WORK INSTRUCTION:
Quote exactly and only this range of lines in the data below: the line that holds "decodeWords [0x04000020#32] = some" to the line that holds "decodeWords [0x0C000A7C#32] = some", both included.

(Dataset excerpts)
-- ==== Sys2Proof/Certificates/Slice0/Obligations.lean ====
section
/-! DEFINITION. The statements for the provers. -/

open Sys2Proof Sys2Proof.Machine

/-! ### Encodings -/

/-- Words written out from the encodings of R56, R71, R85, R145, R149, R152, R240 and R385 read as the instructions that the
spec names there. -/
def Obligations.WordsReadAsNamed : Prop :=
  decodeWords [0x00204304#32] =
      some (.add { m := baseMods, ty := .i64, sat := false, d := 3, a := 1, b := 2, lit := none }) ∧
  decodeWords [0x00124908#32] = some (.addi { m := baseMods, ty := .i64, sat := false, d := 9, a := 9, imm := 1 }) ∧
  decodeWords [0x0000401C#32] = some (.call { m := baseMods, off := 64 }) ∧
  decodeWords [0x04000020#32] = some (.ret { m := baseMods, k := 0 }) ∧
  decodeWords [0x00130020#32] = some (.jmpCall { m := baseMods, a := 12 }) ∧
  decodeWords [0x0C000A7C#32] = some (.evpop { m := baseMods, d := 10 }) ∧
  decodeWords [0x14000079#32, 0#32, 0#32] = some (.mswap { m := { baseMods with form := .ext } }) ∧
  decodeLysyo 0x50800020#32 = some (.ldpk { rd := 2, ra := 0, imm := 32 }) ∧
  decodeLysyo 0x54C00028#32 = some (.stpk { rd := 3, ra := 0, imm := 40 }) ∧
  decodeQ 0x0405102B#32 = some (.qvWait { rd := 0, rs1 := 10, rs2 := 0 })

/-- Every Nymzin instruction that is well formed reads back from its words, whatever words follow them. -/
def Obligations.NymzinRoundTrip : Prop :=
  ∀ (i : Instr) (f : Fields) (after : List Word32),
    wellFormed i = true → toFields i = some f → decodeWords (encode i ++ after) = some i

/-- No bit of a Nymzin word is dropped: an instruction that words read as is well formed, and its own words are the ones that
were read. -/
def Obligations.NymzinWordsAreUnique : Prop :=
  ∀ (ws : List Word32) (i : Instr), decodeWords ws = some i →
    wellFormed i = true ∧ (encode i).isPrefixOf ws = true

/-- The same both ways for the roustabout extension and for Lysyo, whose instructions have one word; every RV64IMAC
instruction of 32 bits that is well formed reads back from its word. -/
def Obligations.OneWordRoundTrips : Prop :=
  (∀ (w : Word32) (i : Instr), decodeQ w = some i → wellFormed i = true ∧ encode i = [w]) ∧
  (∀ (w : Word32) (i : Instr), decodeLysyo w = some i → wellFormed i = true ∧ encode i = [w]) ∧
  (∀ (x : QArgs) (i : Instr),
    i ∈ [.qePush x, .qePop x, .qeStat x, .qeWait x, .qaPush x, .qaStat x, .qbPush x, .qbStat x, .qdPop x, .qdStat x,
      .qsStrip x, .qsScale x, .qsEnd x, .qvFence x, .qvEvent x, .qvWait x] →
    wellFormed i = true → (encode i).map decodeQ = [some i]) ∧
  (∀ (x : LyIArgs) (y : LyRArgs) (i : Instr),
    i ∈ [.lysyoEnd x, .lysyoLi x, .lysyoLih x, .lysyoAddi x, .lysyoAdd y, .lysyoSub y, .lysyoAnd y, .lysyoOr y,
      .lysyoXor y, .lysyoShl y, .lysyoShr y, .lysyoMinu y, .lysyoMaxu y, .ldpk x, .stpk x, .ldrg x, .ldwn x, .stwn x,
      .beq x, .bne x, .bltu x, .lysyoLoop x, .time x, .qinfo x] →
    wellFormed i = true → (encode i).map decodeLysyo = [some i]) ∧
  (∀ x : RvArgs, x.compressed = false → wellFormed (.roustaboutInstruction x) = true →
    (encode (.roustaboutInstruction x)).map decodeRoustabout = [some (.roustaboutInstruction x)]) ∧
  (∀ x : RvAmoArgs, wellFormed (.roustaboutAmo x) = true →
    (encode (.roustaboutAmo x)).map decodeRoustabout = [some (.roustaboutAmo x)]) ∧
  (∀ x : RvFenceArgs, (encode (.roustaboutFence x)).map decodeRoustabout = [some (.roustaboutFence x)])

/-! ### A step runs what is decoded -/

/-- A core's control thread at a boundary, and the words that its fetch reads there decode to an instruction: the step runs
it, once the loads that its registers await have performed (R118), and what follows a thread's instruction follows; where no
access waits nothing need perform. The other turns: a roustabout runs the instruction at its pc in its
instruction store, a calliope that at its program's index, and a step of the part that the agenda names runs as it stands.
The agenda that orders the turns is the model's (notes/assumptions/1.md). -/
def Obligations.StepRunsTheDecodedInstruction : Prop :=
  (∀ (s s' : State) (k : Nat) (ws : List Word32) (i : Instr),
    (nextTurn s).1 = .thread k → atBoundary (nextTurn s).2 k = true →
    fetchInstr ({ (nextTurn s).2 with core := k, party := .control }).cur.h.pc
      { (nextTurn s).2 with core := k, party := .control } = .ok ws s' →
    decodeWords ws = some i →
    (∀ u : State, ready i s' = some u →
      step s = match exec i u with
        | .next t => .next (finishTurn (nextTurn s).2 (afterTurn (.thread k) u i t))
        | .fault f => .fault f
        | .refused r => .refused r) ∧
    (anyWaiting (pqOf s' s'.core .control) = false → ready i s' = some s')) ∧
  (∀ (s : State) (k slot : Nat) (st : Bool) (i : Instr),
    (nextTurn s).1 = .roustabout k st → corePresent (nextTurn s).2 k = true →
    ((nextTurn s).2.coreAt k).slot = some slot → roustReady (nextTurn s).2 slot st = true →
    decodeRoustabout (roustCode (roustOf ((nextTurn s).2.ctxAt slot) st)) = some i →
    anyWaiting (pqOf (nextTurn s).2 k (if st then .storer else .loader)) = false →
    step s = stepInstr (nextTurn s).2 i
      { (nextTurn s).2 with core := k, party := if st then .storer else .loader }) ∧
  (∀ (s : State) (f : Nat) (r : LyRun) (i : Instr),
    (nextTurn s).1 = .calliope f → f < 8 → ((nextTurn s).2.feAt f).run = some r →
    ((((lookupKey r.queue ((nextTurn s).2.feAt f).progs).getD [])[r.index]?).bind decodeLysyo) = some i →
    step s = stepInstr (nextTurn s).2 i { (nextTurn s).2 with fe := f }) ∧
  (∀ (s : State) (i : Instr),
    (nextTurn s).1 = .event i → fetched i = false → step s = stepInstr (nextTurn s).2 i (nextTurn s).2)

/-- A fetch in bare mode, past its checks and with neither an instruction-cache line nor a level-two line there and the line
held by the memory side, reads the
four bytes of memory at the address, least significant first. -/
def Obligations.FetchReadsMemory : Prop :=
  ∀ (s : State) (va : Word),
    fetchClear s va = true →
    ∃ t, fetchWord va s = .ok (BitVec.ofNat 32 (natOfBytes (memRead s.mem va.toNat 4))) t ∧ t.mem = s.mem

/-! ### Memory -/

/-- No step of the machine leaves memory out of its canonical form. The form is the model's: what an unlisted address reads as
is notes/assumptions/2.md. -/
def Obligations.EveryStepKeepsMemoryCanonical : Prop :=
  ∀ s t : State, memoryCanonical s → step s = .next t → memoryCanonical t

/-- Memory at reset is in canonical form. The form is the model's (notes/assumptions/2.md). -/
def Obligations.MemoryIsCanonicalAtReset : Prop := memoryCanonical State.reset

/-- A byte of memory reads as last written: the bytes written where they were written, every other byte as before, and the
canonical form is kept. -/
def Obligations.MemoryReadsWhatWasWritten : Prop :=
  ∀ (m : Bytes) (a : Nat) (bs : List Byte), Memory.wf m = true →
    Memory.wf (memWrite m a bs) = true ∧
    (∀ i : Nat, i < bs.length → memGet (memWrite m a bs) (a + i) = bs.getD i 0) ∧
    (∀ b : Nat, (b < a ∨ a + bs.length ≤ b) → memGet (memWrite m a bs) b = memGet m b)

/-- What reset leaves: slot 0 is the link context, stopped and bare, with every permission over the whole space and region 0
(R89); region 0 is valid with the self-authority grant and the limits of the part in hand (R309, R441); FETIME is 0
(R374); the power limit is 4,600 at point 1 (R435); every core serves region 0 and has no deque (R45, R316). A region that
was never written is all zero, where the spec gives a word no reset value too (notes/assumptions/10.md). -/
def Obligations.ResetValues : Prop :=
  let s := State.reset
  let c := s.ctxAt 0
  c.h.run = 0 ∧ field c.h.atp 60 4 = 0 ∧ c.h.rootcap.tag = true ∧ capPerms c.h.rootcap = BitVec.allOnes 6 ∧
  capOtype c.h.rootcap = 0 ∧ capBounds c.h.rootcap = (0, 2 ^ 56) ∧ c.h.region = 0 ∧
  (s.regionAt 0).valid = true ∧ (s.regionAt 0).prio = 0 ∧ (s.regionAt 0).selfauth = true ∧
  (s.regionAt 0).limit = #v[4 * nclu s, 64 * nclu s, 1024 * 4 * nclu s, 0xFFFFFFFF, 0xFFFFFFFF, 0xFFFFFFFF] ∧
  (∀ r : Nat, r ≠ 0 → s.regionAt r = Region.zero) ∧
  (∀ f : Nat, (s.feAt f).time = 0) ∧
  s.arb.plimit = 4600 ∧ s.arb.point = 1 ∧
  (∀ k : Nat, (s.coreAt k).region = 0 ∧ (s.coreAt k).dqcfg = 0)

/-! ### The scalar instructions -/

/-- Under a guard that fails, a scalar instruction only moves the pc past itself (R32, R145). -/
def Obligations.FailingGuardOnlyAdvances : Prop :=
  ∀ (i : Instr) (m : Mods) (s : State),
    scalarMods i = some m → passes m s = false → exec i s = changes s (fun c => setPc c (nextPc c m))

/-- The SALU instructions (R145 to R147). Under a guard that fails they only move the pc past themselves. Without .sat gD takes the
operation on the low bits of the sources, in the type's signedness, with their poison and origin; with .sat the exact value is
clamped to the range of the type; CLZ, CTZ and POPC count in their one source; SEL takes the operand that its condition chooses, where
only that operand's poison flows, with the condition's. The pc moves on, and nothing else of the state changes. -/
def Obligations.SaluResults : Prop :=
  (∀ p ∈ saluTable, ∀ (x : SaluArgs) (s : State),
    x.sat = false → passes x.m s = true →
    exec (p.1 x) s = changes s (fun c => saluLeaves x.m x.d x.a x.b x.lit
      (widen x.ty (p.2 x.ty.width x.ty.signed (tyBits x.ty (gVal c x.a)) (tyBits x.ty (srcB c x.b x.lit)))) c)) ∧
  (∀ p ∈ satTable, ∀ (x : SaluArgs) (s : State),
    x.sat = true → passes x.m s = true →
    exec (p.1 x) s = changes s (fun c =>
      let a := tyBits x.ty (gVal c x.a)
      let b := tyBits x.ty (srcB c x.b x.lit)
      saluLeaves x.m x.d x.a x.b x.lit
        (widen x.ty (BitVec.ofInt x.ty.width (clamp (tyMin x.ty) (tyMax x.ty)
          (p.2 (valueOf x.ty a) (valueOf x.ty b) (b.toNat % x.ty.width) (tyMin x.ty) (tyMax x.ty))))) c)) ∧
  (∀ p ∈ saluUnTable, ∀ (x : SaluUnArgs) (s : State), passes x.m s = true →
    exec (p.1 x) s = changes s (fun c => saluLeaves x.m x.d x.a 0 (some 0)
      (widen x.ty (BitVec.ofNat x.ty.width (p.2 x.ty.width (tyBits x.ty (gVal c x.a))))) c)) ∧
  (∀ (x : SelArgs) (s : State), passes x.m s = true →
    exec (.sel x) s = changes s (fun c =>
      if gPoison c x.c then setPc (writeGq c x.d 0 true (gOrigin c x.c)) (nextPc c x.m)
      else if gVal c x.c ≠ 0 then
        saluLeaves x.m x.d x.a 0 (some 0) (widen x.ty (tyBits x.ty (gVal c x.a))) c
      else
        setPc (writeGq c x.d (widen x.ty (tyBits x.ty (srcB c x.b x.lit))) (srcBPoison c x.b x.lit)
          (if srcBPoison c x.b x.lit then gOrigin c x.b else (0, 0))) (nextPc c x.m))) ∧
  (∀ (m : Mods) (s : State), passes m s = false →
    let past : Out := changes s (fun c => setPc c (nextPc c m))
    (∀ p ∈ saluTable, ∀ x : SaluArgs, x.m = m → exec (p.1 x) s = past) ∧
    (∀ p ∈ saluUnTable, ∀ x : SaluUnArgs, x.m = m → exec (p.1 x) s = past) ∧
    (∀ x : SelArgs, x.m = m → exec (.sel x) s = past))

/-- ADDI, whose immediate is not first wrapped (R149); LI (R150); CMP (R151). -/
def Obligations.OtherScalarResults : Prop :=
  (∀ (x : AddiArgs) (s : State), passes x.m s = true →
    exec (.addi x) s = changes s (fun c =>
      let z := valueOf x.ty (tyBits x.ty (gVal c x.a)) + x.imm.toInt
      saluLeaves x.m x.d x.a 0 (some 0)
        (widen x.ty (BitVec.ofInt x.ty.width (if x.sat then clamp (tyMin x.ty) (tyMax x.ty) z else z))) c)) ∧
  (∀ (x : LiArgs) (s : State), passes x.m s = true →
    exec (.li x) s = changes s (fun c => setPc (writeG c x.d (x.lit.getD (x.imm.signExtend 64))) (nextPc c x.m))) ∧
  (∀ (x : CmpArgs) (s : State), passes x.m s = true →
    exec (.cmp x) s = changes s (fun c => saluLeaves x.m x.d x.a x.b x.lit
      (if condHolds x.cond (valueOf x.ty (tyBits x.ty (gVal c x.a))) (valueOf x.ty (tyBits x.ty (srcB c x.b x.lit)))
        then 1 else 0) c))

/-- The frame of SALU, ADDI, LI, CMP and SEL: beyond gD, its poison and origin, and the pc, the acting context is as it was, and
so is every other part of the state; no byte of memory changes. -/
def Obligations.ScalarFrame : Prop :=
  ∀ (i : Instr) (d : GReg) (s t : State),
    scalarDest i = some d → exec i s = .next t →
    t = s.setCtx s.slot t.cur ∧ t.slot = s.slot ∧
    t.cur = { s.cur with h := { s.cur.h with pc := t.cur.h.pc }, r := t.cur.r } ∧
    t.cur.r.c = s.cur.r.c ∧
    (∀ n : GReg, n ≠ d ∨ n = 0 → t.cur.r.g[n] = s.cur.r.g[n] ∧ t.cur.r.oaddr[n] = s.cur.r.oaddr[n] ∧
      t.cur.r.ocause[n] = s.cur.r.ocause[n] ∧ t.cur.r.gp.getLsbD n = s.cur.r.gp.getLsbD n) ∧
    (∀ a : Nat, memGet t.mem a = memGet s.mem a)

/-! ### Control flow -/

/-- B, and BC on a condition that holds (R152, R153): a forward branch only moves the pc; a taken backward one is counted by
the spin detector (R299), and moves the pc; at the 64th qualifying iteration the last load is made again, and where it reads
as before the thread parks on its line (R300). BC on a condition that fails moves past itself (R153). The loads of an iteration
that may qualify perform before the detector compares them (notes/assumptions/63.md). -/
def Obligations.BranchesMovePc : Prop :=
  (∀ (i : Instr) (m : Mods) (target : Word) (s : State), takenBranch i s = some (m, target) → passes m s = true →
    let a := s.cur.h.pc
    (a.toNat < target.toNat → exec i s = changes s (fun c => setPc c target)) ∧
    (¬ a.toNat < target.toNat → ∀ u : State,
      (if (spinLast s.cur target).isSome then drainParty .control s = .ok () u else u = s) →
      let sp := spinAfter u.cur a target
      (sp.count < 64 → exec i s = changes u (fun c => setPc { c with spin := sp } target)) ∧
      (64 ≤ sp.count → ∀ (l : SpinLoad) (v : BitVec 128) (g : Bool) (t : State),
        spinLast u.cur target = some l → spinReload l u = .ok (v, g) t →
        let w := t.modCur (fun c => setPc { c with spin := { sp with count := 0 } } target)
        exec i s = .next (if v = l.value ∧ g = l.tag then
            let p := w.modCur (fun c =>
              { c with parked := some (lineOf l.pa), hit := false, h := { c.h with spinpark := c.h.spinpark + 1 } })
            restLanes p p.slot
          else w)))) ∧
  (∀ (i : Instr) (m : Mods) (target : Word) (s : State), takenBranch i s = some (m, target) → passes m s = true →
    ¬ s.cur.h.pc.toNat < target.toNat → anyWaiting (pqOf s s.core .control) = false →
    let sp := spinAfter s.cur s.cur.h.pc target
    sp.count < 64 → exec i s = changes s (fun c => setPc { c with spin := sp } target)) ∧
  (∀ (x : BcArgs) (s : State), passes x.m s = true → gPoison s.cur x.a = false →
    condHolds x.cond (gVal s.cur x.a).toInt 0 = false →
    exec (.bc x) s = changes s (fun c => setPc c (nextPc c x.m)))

EXERCISE RESULT:
  decodeWords [0x04000020#32] = some (.ret { m := baseMods, k := 0 }) ∧
  decodeWords [0x00130020#32] = some (.jmpCall { m := baseMods, a := 12 }) ∧
  decodeWords [0x0C000A7C#32] = some (.evpop { m := baseMods, d := 10 }) ∧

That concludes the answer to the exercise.